/-- The last data byte of an AUDIO_SOURCE write (R197): the all-zero source while Disconnected is a no-op; otherwise
the audio buffer is cleared and an ACM frame carries the source; the all-zero source completes at once, any
other one stalls in Connecting. Rests on the spec's own decisions D4, D12, D24, D25 and D30. -/
def Obligations.AudioSourceWriteConnectsOrDisconnects : Prop :=
  ∀ (s : State) (b : Byte) (buf : List Byte) (addr : U32) (port : U16),
    s.cfg.codes.Wf s.cfg.reqWidth → AttnLevel s → 0 < s.dc.block.toNat →
    s.te.stage = .awaitingData → s.te.dir = .write → s.te.reg = .audioSource → s.te.remaining = 1 →
    buf = s.te.buf ++ [b] → addr = decU32 buf 0 → port = decU16 buf 4 →
    (addr = 0 ∧ port = 0 → s.dc.audio = .disconnected → exec (.hostByte b) s = .next { s with
      te.stage := .awaitingRequest, te.remaining := 0, te.buf := [], ack := false
      out := Output.host s.cfg.codes.filler [] [] }) ∧
    (addr = 0 ∧ port = 0 → s.dc.audio ≠ .disconnected → exec (.hostByte b) s = .next { s with
      te.stage := .awaitingRequest, te.remaining := 0, te.buf := [], ack := false
      dc.abuf := [], dc.audio := .disconnected
      attn := s.attnAfter (s.dc.err || s.hasQueuedMessage)
      out := Output.host s.cfg.codes.filler
        (encU32 6 ++ encU32 s.cfg.remoteAddr ++ encU16 s.cfg.remotePort ++ [s.cfg.codes.chAcm] ++
          encU32 0 ++ encU16 0) [] }) ∧
    (¬(addr = 0 ∧ port = 0) → exec (.hostByte b) s = .next { s with
      te.stage := .stalled, te.remaining := 0, te.buf := []
      dc.abuf := [], dc.audio := .connecting
      attn := s.attnAfter (s.dc.err || s.hasQueuedMessage)
      out := Output.host s.cfg.codes.filler
        (encU32 6 ++ encU32 s.cfg.remoteAddr ++ encU16 s.cfg.remotePort ++ [s.cfg.codes.chAcm] ++
          encU32 addr ++ encU16 port) [] })

/-- The last data byte of an AUDIO_BLOCK_SIZE write (R199): 0 and values above 0xFFFFFFFC are rejected; any other
value becomes the block size, rounded up to a multiple of 4, with a warning when rounding changed it. The
transaction always completes. Rests on the spec's own decisions D12 and D14. -/
def Obligations.BlockSizeWriteRoundsUp : Prop :=
  ∀ (s : State) (b : Byte) (v n : U32),
    s.cfg.codes.Wf s.cfg.reqWidth → AttnLevel s →
    s.te.stage = .awaitingData → s.te.dir = .write → s.te.reg = .audioBlockSize → s.te.remaining = 1 →
    v = decU32 (s.te.buf ++ [b]) 0 →
    (v = 0 ∨ 0xFFFFFFFC < v.toNat → exec (.hostByte b) s = .next { s with
      te.stage := .awaitingRequest, te.remaining := 0, te.buf := [], ack := false
      out := Output.host s.cfg.codes.filler [] [.badBlockSize v] }) ∧
    (v ≠ 0 → v.toNat ≤ 0xFFFFFFFC → n.toNat = (v.toNat + 3) / 4 * 4 → exec (.hostByte b) s = .next { s with
      te.stage := .awaitingRequest, te.remaining := 0, te.buf := [], ack := false
      dc.block := n
      attn := s.attnAfter (s.dc.err || s.hasQueuedMessage || decide (n.toNat ≤ s.dc.abuf.length))
      out := Output.host s.cfg.codes.filler [] (if n = v then [] else [.blockSizeRounded v n]) })

/-- A data byte of a read returns the next staged byte and ignores the host's byte; the last one completes the
transaction. A data byte of a write that is not the last joins the buffer. Rests on the spec's own decision D12. -/
def Obligations.DataBytesMoveTheBuffer : Prop :=
  ∀ (s : State) (b : Byte), s.cfg.codes.Wf s.cfg.reqWidth → AttnLevel s → s.te.stage = .awaitingData →
    (∀ x xs k, s.te.dir = .read → s.te.buf = x :: xs → s.te.remaining = k + 2 →
      exec (.hostByte b) s = .next { s with
        te.buf := xs, te.remaining := k + 1, out := Output.host x [] [] }) ∧
    (∀ x xs, s.te.dir = .read → s.te.buf = x :: xs → s.te.remaining = 1 →
      exec (.hostByte b) s = .next { s with
        te.stage := .awaitingRequest, te.buf := [], te.remaining := 0, ack := false, out := Output.host x [] [] }) ∧
    (∀ k, s.te.dir = .write → s.te.remaining = k + 2 →
      exec (.hostByte b) s = .next { s with
        te.buf := s.te.buf ++ [b], te.remaining := k + 1, out := Output.host s.cfg.codes.filler [] [] })

/-- A host byte in Stalled is rejected by name and changes nothing (R167). Rests on the spec's own decision D10. -/
def Obligations.StalledByteRejected : Prop :=
  ∀ (s : State) (b : Byte), s.cfg.codes.Wf s.cfg.reqWidth → AttnLevel s → s.te.stage = .stalled →
    exec (.hostByte b) s = .next { s with out := Output.host s.cfg.codes.filler [] [.byteWhileStalled b] }

/-- A byte of an incomplete request word is kept and answered FILLER. Rests on the spec's own decisions D10 and D30. -/
def Obligations.PartialRequestAccumulates : Prop :=
  ∀ (s : State) (b : Byte), s.cfg.codes.Wf s.cfg.reqWidth → AttnLevel s → s.te.stage = .awaitingRequest →
    s.te.req.length + 1 < s.cfg.reqWidth.bytes →
    exec (.hostByte b) s = .next { s with
      te.req := s.te.req ++ [b], out := Output.host s.cfg.codes.filler [] [] }

/-- The whole data phase of a read: as many host bytes as are staged, of any value, return the staged bytes in order
and end the transaction. Rests on the spec's own decisions D12 and D29. -/
def Obligations.ReadDataPhaseReturnsStagedBytes : Prop :=
  ∀ (s : State) (bs : List Byte) (es : List Event),
    s.cfg.codes.Wf s.cfg.reqWidth → AttnLevel s →
    s.te.stage = .awaitingData → s.te.dir = .read → s.te.buf.length = s.te.remaining → 1 ≤ s.te.remaining →
    bs.length = s.te.remaining →
    ∃ t, runSteps bs.length { s with input := bs.map .hostByte ++ es }
        = some (s.te.buf.map (fun x => Output.host x [] []), t) ∧
      t = { s with te.stage := .awaitingRequest, te.buf := [], te.remaining := 0, ack := false,
                   out := t.out, input := es }

/-- The data phase of a write up to its last byte: the bytes gather in the buffer in order, each answered FILLER.
Rests on the spec's own decisions D12 and D29. -/
def Obligations.WriteDataPhaseGathersBytes : Prop :=
  ∀ (s : State) (bs : List Byte) (es : List Event),
    s.cfg.codes.Wf s.cfg.reqWidth → AttnLevel s →
    s.te.stage = .awaitingData → s.te.dir = .write → s.te.remaining = bs.length + 1 →
    ∃ t, runSteps bs.length { s with input := bs.map .hostByte ++ es }
        = some (List.replicate bs.length (Output.host s.cfg.codes.filler [] []), t) ∧
      t = { s with te.buf := s.te.buf ++ bs, te.remaining := 1, out := t.out, input := es }

/-- The bytes of a request, from the start of a word, run the request with the last byte and nothing before it.
Rests on the spec's own decisions D5 and D10. -/
def Obligations.RequestBytesRunTheRequest : Prop :=
  ∀ (s : State) (i : Instr) (es : List Event),
    s.cfg.codes.Wf s.cfg.reqWidth → AttnLevel s → s.te.stage = .awaitingRequest → s.te.req = [] →
    i.wf s.cfg.codes = true → i.link = some (.host s.cfg.reqWidth) →
    ∃ t, exec i { s with input := es } = .next t ∧
      runSteps s.cfg.reqWidth.bytes { s with input := (encode s.cfg.codes i).map .hostByte ++ es }
        = some (List.replicate (s.cfg.reqWidth.bytes - 1) (Output.host s.cfg.codes.filler [] []) ++ [t.out], t)

/-! ## Inbound frames -/

/-- A remote byte that completes no frame moves the codec one position and changes nothing else: a header byte
before the eleventh, the eleventh of a frame with a payload, a payload byte before the last. Rests on the spec's
own decision D3. -/
def Obligations.RemoteByteCollects : Prop :=
  ∀ (s : State) (b : Byte), s.cfg.codes.Wf s.cfg.reqWidth → AttnLevel s →
    (s.fc.hdr = none → s.fc.acc.length < 10 →
      exec (.remoteByte b) s = .next { s with fc.acc := s.fc.acc ++ [b], out := Output.empty }) ∧
    (∀ h, s.fc.hdr = none → s.fc.acc.length = 10 → s.fc.acc ++ [b] = encodeHeader h → h.len ≠ 0 →
      exec (.remoteByte b) s = .next { s with fc := { acc := [], hdr := some h }, out := Output.empty }) ∧
    (∀ h, s.fc.hdr = some h → s.fc.acc.length + 1 < h.len.toNat →
      exec (.remoteByte b) s = .next { s with fc.acc := s.fc.acc ++ [b], out := Output.empty })

/-- The bytes of consecutive frames, from the header phase, run exactly those frames in order, each with its last
byte and nothing before it, and leave the codec in the header phase. Rests on the spec's own decisions D2 and
D3. -/
def Obligations.FrameStreamRoundTrip : Prop :=
  ∀ (s : State) (fs : List Instr) (es : List Event),
    s.cfg.codes.Wf s.cfg.reqWidth → AttnLevel s → s.fc.atBoundary →
    (∀ i ∈ fs, i.wf s.cfg.codes = true ∧ i.link = some .frame) →
    ∃ outs t, execAll fs { s with input := es } = some (outs, t) ∧ t.fc.atBoundary ∧
      runSteps (fs.flatMap (encode s.cfg.codes)).length
          { s with input := (fs.flatMap (encode s.cfg.codes)).map .remoteByte ++ es }
        = some ((fs.zip outs).flatMap fun p =>
            List.replicate ((encode s.cfg.codes p.1).length - 1) Output.empty ++ [p.2], t)

/-- A Config frame (R221): the first non-empty one sets the connection latch; an empty one is rejected first, and
one after the latch is set is rejected. Rests on the spec's own decisions D3 and D27. -/
def Obligations.ConfigFrameSetsTheLatchOnce : Prop :=
  ∀ (s : State) (addr : U32) (port : U16) (p : List Byte),
    s.cfg.codes.Wf s.cfg.reqWidth → AttnLevel s → p.length < 2 ^ 32 →
    (p ≠ [] → s.dc.connected = false → exec (.frameConfig addr port p) s = .next { s with
      fc := { acc := [], hdr := none }, dc.connected := true, out := Output.remote [.configAccepted p] }) ∧
    (p ≠ [] → s.dc.connected = true → exec (.frameConfig addr port p) s = .next { s with
      fc := { acc := [], hdr := none }, out := Output.remote [.repeatedConfig] }) ∧
    (p = [] → exec (.frameConfig addr port p) s = .next { s with
      fc := { acc := [], hdr := none }, out := Output.remote [.emptyConfig] })

/-- A Control frame (R222): queued when connected, its length within the bounds and its first four bytes MAGIC;
otherwise dropped, with the first failing test named. Rests on the spec's own decision D27. -/
def Obligations.ControlFrameQueued : Prop :=
  ∀ (s : State) (addr : U32) (port : U16) (p : List Byte),
    s.cfg.codes.Wf s.cfg.reqWidth → AttnLevel s → p.length < 2 ^ 32 →
    (s.dc.connected = true → s.cfg.msgMin ≤ p.length → p.length ≤ s.cfg.msgMax → decU32 p 0 = s.cfg.magic →
      exec (.frameControl addr port p) s = .next { s with
        fc := { acc := [], hdr := none }
        dc.msgq := s.dc.msgq ++
          [{ chan := .control, len := BitVec.ofNat 32 p.length, addr := addr, port := port, payload := p }]
        attn := s.attnAfter true
        out := Output.remote [] }) ∧
    (s.dc.connected = false → exec (.frameControl addr port p) s = .next { s with
      fc := { acc := [], hdr := none }, out := Output.remote [.controlWhileNotConnected] }) ∧
    (s.dc.connected = true → p.length < s.cfg.msgMin ∨ s.cfg.msgMax < p.length →
      exec (.frameControl addr port p) s = .next { s with
        fc := { acc := [], hdr := none }, out := Output.remote [.badMessageLength (BitVec.ofNat 32 p.length)] }) ∧
    (s.dc.connected = true → s.cfg.msgMin ≤ p.length → p.length ≤ s.cfg.msgMax → decU32 p 0 ≠ s.cfg.magic →
      exec (.frameControl addr port p) s = .next { s with
        fc := { acc := [], hdr := none }, out := Output.remote [.badMagic] })

/-- An Audio frame (R223): every payload byte is appended to the audio buffer when the latch is set and the audio
state is Connected; otherwise it is dropped. Rests on the spec's own decision D23. -/
def Obligations.AudioFrameBuffered : Prop :=
  ∀ (s : State) (addr : U32) (port : U16) (p : List Byte),
    s.cfg.codes.Wf s.cfg.reqWidth → AttnLevel s → p.length < 2 ^ 32 →
    (s.dc.connected = true → s.dc.audio = .connected → exec (.frameAudio addr port p) s = .next { s with
      fc := { acc := [], hdr := none }
      dc.abuf := s.dc.abuf ++ p
      attn := s.attnAfter (s.dc.err || s.hasQueuedMessage || decide (s.dc.block.toNat ≤ s.dc.abuf.length + p.length))
      out := Output.remote [] }) ∧
    (s.dc.connected = false ∨ s.dc.audio ≠ .connected → exec (.frameAudio addr port p) s = .next { s with
      fc := { acc := [], hdr := none }, out := Output.remote [.audioWhileNotConnected] })

/-- An ACM frame (R224): one status byte ends the connecting phase and unblocks the stalled transaction, 0 to
Connected, any other to Disconnected with the error latch; a non-zero one ends a connection; the rest are
warnings; any other length is rejected. Rests on the spec's own decisions D12, D24 and D25. -/
def Obligations.AcmFrameDrivesTheAudioState : Prop :=
  ∀ (s : State) (addr : U32) (port : U16) (code : Byte) (p : List Byte),
    s.cfg.codes.Wf s.cfg.reqWidth → AttnLevel s → p.length < 2 ^ 32 →
    (s.dc.audio = .connecting → s.te.stage = .stalled → code = 0 → exec (.frameAcm addr port [code]) s = .next { s with
      fc := { acc := [], hdr := none }
      te.stage := .awaitingRequest, te.buf := [], te.remaining := 0, ack := false
      dc.audio := .connected
      out := Output.remote [] }) ∧
    (s.dc.audio = .connecting → s.te.stage = .stalled → code ≠ 0 → exec (.frameAcm addr port [code]) s = .next { s with
      fc := { acc := [], hdr := none }
      te.stage := .awaitingRequest, te.buf := [], te.remaining := 0, ack := false
      dc.audio := .disconnected, dc.err := true
      attn := s.attnAfter true
      out := Output.remote [] }) ∧
    (s.dc.audio = .connected → code ≠ 0 → exec (.frameAcm addr port [code]) s = .next { s with
      fc := { acc := [], hdr := none }
      dc.audio := .disconnected, dc.err := true
      attn := s.attnAfter true
      out := Output.remote [] }) ∧
    (s.dc.audio = .connected → code = 0 → exec (.frameAcm addr port [code]) s = .next { s with
      fc := { acc := [], hdr := none }, out := Output.remote [.unexpectedAcm .connected code] }) ∧
    (s.dc.audio = .disconnected → exec (.frameAcm addr port [code]) s = .next { s with
      fc := { acc := [], hdr := none }, out := Output.remote [.unexpectedAcm .disconnected code] }) ∧
    (p.length ≠ 1 → exec (.frameAcm addr port p) s = .next { s with
      fc := { acc := [], hdr := none }, out := Output.remote [.badAcmLength (BitVec.ofNat 32 p.length)] })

### Work item
In the entries above, find the line with "Output.remote [.configAccepted p]" and the line with "(s.dc.connected = true → s.dc.audio", then restate word for word both of them and every line between, with nothing more.

### Final answer
      fc := { acc := [], hdr := none }, dc.connected := true, out := Output.remote [.configAccepted p] }) ∧
    (p ≠ [] → s.dc.connected = true → exec (.frameConfig addr port p) s = .next { s with
      fc := { acc := [], hdr := none }, out := Output.remote [.repeatedConfig] }) ∧
    (p = [] → exec (.frameConfig addr port p) s = .next { s with
      fc := { acc := [], hdr := none }, out := Output.remote [.emptyConfig] })

/-- A Control frame (R222): queued when connected, its length within the bounds and its first four bytes MAGIC;
otherwise dropped, with the first failing test named. Rests on the spec's own decision D27. -/
def Obligations.ControlFrameQueued : Prop :=
  ∀ (s : State) (addr : U32) (port : U16) (p : List Byte),
    s.cfg.codes.Wf s.cfg.reqWidth → AttnLevel s → p.length < 2 ^ 32 →
    (s.dc.connected = true → s.cfg.msgMin ≤ p.length → p.length ≤ s.cfg.msgMax → decU32 p 0 = s.cfg.magic →
      exec (.frameControl addr port p) s = .next { s with
        fc := { acc := [], hdr := none }
        dc.msgq := s.dc.msgq ++
          [{ chan := .control, len := BitVec.ofNat 32 p.length, addr := addr, port := port, payload := p }]
        attn := s.attnAfter true
        out := Output.remote [] }) ∧
    (s.dc.connected = false → exec (.frameControl addr port p) s = .next { s with
      fc := { acc := [], hdr := none }, out := Output.remote [.controlWhileNotConnected] }) ∧
    (s.dc.connected = true → p.length < s.cfg.msgMin ∨ s.cfg.msgMax < p.length →
      exec (.frameControl addr port p) s = .next { s with
        fc := { acc := [], hdr := none }, out := Output.remote [.badMessageLength (BitVec.ofNat 32 p.length)] }) ∧
    (s.dc.connected = true → s.cfg.msgMin ≤ p.length → p.length ≤ s.cfg.msgMax → decU32 p 0 ≠ s.cfg.magic →
      exec (.frameControl addr port p) s = .next { s with
        fc := { acc := [], hdr := none }, out := Output.remote [.badMagic] })

/-- An Audio frame (R223): every payload byte is appended to the audio buffer when the latch is set and the audio
state is Connected; otherwise it is dropped. Rests on the spec's own decision D23. -/
def Obligations.AudioFrameBuffered : Prop :=
  ∀ (s : State) (addr : U32) (port : U16) (p : List Byte),
    s.cfg.codes.Wf s.cfg.reqWidth → AttnLevel s → p.length < 2 ^ 32 →
    (s.dc.connected = true → s.dc.audio = .connected → exec (.frameAudio addr port p) s = .next { s with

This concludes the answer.